【唐招提寺中興堂】「覚盛上人坐像」を安置する比較的真新しいお堂

ごあんない

唐招提寺「中興堂」は、唐招提寺境内の北側、開山堂や地蔵堂といったスポットの近くにある比較的小さな寄棟造のお堂です。唐招提寺境内には奈良時代などの古い建築物が多い中で、この中興堂は平成11年(1999年)に鎌倉時代に伽藍の整備や戒律の復興など、荒廃していた唐招提寺の中興を成し遂げ「鑑真の再来」とすら言われた功績を残す「大悲菩薩覚盛上人」の没後750年を記念して建立されたものとなっています。

堂内には室町時代の応永2年(1395年)に椿井仏師成慶により造像され、現在も彩色がしっかりと残される引き締まった表情の「覚盛上人坐像(重要文化財)」が安置されているほか、昭和の中興と言われる存在の第81世森本孝順長老の坐像も安置しています。

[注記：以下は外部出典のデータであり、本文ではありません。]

-- ==== Sys2Proof/Machine/CurveAffine.lean ====
section
/-! DEFINITION. The affine curve family (R103 to R111): P = decA(MemRead(ra, 8)), Q = decA(MemRead(rb, 8)), C = (FD[0], CV).
Where a precondition fails the destination words, or T, are unspecified and nothing else is affected (R11, U1, U4 to U6,
U10, U11). -/

namespace Sys2Proof.Machine

/-- The affine point at a BUF address (R96). -/
def State.readPt (s : State) (a : Addr) : Pt := decA (s.memRead a 8)

/-- The 8-word encoding of a result point, where the precondition `c` and the function's domain hold (R96). -/
def ptResult (c : Bool) (P : Option Pt) : Option Nat := if c then P.map encA else none

/-- AISINF (R103): any eight words (log 13). -/
def execAisinf (ra : Addr) (s : State) : Host.Outcome State Fault Refusal :=
  issue (.aisinf ra) s (s.setT (isinf (s.memRead ra 8)))

/-- AONCRV (R104; WFC(C) of R27 whole, log 12; not a singular curve, log 24). -/
def execAoncrv (ra : Addr) (s : State) : Host.Outcome State Fault Refusal :=
  let C := s.curve
  let P := s.readPt ra
  issue (.aoncrv ra) s (s.flagResult (if C.specifiedCheck && P.valid C.F then some (oncurve C P) else none))

/-- AINSUB (R105).  The hardware uses ProjImpl here and in ASMUL*, so the check of the table is `State.wfcCheck` (R116; log 25). -/
def execAinsub (ra : Addr) (s : State) : Host.Outcome State Fault Refusal :=
  issue (.ainsub ra) s (s.flagResult (insub s.wfcCheck s.curve (s.readPt ra)))

/-- The precondition of ANEG (R106): WF(F), and P is Infinity or has y < p. -/
def anegPre (F : Desc) (P : Pt) : Bool :=
  F.wfCheck && (match P with | .inf => true | .fin _ y => F.reduced y)

/-- ANEG (R106). -/
def execAneg (rd ra : Addr) (s : State) : Host.Outcome State Fault Refusal :=
  let P := s.readPt ra
  issue (.aneg rd ra) s (s.writeResult rd 8 (ptResult (anegPre s.fd0 P) (some (aneg s.curve P))))

/-- ADBL (R107). -/
def execAdbl (rd ra : Addr) (s : State) : Host.Outcome State Fault Refusal :=
  issue (.adbl rd ra) s (s.writeResult rd 8 (ptResult s.curve.specifiedCheck (adbl s.curve (s.readPt ra))))

/-- AADD (R108). -/
def execAadd (rd ra rb : Addr) (s : State) : Host.Outcome State Fault Refusal :=
  issue (.aadd rd ra rb) s
    (s.writeResult rd 8 (ptResult s.curve.specifiedCheck (aadd s.curve (s.readPt ra) (s.readPt rb))))

/-- ASMUL64 (R109): a 1-word scalar. -/
def execAsmul64 (rd ra rb : Addr) (s : State) : Host.Outcome State Fault Refusal :=
  issue (.asmul64 rd ra rb) s
    (s.writeResult rd 8 (ptResult s.wfcCheck (smul s.curve (s.memRead rb 1) 64 (s.readPt ra))))

/-- ASMULB (R110): a `len`-word scalar, not reduced modulo anything. -/
def execAsmulb (rd ra rb : Addr) (len : Nat) (s : State) : Host.Outcome State Fault Refusal :=
  issue (.asmulb rd ra rb len) s
    (s.writeResult rd 8 (ptResult s.wfcCheck (smul s.curve (s.memRead rb len) (64 * len) (s.readPt ra))))

/-- ASMULF (R111): k <- tostd(FD[fs], e) for a reduced e. -/
def execAsmulf (fs : Bank) (rd ra rb : Addr) (s : State) : Host.Outcome State Fault Refusal :=
  let G := s.bank fs
  let e := s.memRead rb 4
  issue (.asmulf fs rd ra rb) s
    (s.writeResult rd 8
      (ptResult (s.wfcCheck && G.wfCheck && G.reduced e) (smul s.curve (tostd G e) 256 (s.readPt ra))))

end Sys2Proof.Machine
end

なお、中興堂は通年拝観できるお堂ではなく、毎年5月19日、中興忌梵網会(うちわまき)当日のみ覚盛上人坐像が特別公開されるようになっています。それ以外の期間は基本的に一切拝観できませんのでご注意ください。

唐招提寺中興堂

拝観情報

◇唐招提寺境内共通

拝観料:大人600円、高校・中学生400円、小学生200円

拝観時間:午前8時半~午後5時(拝観受付は午後4時30分まで)

アクセス

◇唐招提寺境内まで

奈良交通バス

・JR、近鉄奈良駅から「奈良県総合医療センター」行き乗車、「唐招提寺」バス停下車、北にすぐ

近鉄西ノ京駅から北に徒歩8分、近鉄尼ヶ辻駅から南に徒歩15分

※中興堂は金堂・講堂・礼堂などのある境内中心部から北に少しだけ離れた場所にあり、周辺には開山堂・地蔵堂などがあるエリアとなっています。